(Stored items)
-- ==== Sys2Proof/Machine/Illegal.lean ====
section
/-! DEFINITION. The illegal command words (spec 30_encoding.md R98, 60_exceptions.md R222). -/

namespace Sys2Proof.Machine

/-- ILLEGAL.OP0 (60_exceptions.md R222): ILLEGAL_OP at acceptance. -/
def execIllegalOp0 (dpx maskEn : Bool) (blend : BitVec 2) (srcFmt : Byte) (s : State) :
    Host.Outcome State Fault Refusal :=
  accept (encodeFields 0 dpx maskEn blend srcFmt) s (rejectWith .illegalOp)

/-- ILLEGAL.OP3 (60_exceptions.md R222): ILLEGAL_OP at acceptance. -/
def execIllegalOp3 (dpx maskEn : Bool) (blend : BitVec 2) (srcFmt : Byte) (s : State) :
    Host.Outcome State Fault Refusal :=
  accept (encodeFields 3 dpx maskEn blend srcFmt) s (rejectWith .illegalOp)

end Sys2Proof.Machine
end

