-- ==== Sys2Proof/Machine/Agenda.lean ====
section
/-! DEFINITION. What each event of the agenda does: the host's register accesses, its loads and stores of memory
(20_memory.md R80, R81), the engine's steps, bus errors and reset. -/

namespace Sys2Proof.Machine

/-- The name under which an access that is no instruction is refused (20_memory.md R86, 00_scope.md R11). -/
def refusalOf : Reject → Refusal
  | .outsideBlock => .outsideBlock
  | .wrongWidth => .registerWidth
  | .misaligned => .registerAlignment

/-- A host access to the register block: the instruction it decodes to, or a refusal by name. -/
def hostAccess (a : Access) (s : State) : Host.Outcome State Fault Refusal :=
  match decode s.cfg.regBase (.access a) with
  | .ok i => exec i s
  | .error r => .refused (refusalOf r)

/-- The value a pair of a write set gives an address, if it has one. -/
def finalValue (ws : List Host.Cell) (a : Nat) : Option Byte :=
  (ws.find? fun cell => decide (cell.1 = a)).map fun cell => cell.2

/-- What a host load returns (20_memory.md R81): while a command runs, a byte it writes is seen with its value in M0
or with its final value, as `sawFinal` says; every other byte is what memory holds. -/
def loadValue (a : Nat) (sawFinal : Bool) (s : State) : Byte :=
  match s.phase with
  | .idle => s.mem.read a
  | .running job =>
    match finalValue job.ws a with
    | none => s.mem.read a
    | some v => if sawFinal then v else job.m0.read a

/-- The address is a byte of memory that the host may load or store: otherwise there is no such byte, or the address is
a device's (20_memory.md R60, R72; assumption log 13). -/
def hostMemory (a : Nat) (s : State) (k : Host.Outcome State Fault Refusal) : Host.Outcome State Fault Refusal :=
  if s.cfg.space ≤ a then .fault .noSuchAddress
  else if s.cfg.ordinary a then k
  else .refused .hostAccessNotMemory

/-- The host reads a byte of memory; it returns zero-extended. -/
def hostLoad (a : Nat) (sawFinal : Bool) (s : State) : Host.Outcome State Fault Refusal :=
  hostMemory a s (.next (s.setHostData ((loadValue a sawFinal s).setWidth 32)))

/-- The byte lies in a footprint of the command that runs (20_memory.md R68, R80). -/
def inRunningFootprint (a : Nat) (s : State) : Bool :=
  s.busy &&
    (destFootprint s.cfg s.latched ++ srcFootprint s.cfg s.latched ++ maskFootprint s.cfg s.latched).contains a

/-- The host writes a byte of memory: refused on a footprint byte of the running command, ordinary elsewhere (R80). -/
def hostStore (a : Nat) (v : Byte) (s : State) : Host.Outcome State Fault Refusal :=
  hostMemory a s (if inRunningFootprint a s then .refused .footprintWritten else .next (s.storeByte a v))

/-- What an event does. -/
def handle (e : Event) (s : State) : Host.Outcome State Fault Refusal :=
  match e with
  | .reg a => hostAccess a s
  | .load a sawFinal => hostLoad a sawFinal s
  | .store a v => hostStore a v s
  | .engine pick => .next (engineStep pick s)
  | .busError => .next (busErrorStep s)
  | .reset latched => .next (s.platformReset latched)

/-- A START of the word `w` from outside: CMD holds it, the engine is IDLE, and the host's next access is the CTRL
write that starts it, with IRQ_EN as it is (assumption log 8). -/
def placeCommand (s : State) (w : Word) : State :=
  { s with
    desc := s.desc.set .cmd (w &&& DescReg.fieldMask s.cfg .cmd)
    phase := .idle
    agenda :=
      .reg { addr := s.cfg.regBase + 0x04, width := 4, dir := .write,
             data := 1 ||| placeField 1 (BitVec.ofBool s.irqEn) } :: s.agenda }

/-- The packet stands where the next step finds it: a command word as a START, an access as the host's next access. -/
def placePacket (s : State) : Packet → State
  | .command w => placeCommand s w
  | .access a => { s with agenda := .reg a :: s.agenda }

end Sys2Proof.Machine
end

What you need to do
The expected answer is a copy of each line in the records that holds the word "instruction".

Task output
/-- The name under which an access that is no instruction is refused (20_memory.md R86, 00_scope.md R11). -/
/-- A host access to the register block: the instruction it decodes to, or a refusal by name. -/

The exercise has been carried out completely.